### INPUT MATERIAL
/-! ### Small states -/

/-- An eave in service with taps 0 and 1, its engines enabled, its time acquired and its firmware running. -/
def eave : State :=
  { ties := { strap := 1, idNum := 5, taps := [0, 1], sbIana := 0x1234 }
    ck := { phase := .running, oscGood := true, tLock := true, lLock := true }
    clk := { course := 1000, ticks := 1000 }
    td := { acq := true }
    regs := [(0x6000, 1), (0x7000, 1), (0xB000, 1), (0xB008, 3), (0xD000, 0x4003), (0x10000, 5), (0x10400, 5)]
    ports := [(0, { up := true, role := .homeUp, health := .live }), (1, { up := true, role := .crossUp, dom := .b, health := .live })]
    bt := { taps := [(0, { st := .track }), (1, { st := .track })] }
    cp := { fw := .running } }

/-- A ridge in service with two ports up, a child and a cross downlink. -/
def ridge : State :=
  { eave with
    ties := { strap := 2, idNum := 7 }
    regs := [(0x6000, 1), (0x7000, 1), (0x10000, 5), (0x10400, 5)]
    ports := [(0, { up := true, role := .homeUp, health := .live }), (1, { up := true, role := .child, health := .live })]
    bt := {} }

/-- The root ridge. -/
def rootRidge : State := { ridge with root := true }

/-- The state with one packet in host slot 0, queued. -/
def packet (s : State) (op : Nat) (p : List Nat) : State :=
  { s with cp := { s.cp with
    hostQ := [0]
    slots := [(0, { st := .queued, header := op + 256 * p.length, params := (List.range p.length).map fun i => (i + 1, p.getD i 0) })] } }

/-- The state once the command processor has taken slot 0. -/
def taken (s : State) : State := (s.takeSlot 0).setCmdSlot 0 { s.cmdSlot 0 with st := .running }

/-- The record of the command in slot 0. -/
def record (s : State) : RunCmd :=
  { slot := 0, op := hdrOp (s.cmdSlot 0).header
    p := (List.range (min 23 (hdrLen (s.cmdSlot 0).header))).map fun i => (s.cmdSlot 0).params.get 0 (i + 1) }

/-- Slot 0 is taken. -/
def takes (s : State) : Bool := s.up && !s.shortRuns && decide (s.nextSlot = some 0)

/-- Slot 0 is taken and its command accepted as `c`. -/
def accepts (s : State) (op : Nat) (c : Cmd) : Bool :=
  takes s && decide (hdrOp (s.cmdSlot 0).header = op) && ((taken s).cmdRefused c (record s) (s.cmdSlot 0).header).isNone

theorem takes_spec (s : State) (h : takes s = true) : s.Takes (taken s) (record s) := by
  simp only [takes, Bool.and_eq_true, Bool.not_eq_true', decide_eq_true_eq] at h
  exact ⟨h.1.1, h.1.2, h.2, rfl, rfl⟩

theorem accepts_spec (s : State) (op : Nat) (c : Cmd) (h : accepts s op c = true) : s.Accepts (taken s) (record s) op c := by
  simp only [accepts, Bool.and_eq_true, decide_eq_true_eq, Option.isNone_iff_eq_none] at h
  exact ⟨takes_spec s h.1.1, h.1.2, h.2⟩

/-- Parameters with which an eave accepts each command of the opcode table, in its order. -/
def eaveParams : List (List Nat) :=
  [[], [], [0, 64], [1], [1, 0, 8, 0], [], [1], [], [1], [1], [0, 9192, 0], [0x100], [0], [0, 0, 0], [1, 15], [0], [0], [0x101, 5],
   [], [], [0, 0, 1], 0 :: 0 :: 1008 :: List.replicate 17 0, [0], [1, 0, 0, 0], [1], [0x10001, 0], [0, 1, 1], [0], [0], [0], [0, 0x14, 1], [0, 1, 0],
   [0], [0], [0, 1], [0], [0], [0, 0], [1], [0x0100, 0, 0], [0, 0, 0], [0]]

/-- The block that accepts each opcode: time.epoch_set is the root ridge's. -/
def hostOf (op : Nat) : State := if op = 0x16 then rootRidge else eave

theorem eave_serving : eave.Serving := ⟨rfl, rfl⟩
theorem ridge_serving : ridge.Serving := ⟨rfl, rfl⟩


/-- A packet in slot 0 of a state is taken and accepted. -/
def Took (s : State) (op : Nat) (c : Cmd) : Prop := s.Accepts (taken s) (record s) op c

theorem took (s : State) (op : Nat) (c : Cmd) (h : accepts s op c = true) : Took s op c := accepts_spec s op c h

/-! ### Witnesses: the queue, reset and clocks -/

/-- While por_n is low. -/
def low : State := State.reset
/-- Counting oscillator cycles. -/
def counting : State := { low with ties := { strap := 1 }, ck := { phase := .oscCount } }
/-- Waiting for the PLLs. -/
def waiting : State := { low with ties := { strap := 1 }, ck := { phase := .pllWait, oscGood := true } }

theorem witness_StepRunsTheFrontCommand : ({ eave with pending := [.oscLoss, .timeAcquire] } : State).pending = .oscLoss :: [.timeAcquire] ∧
    eave.pending = [] := ⟨rfl, rfl⟩

theorem witness_EveryCommandLeavesTheRestOfTheQueue :
    ({ eave with pending := [.oscLoss] } : State).pending = .oscLoss :: [] := rfl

### THE PROBLEM
Give again exactly, and only, the lines above starting at the one with "[0, 1], sbIana" and ending at the one with "fw := .running".

### EXERCISE SOLUTION
  { ties := { strap := 1, idNum := 5, taps := [0, 1], sbIana := 0x1234 }
    ck := { phase := .running, oscGood := true, tLock := true, lLock := true }
    clk := { course := 1000, ticks := 1000 }
    td := { acq := true }
    regs := [(0x6000, 1), (0x7000, 1), (0xB000, 1), (0xB008, 3), (0xD000, 0x4003), (0x10000, 5), (0x10400, 5)]
    ports := [(0, { up := true, role := .homeUp, health := .live }), (1, { up := true, role := .crossUp, dom := .b, health := .live })]
    bt := { taps := [(0, { st := .track }), (1, { st := .track })] }
    cp := { fw := .running } }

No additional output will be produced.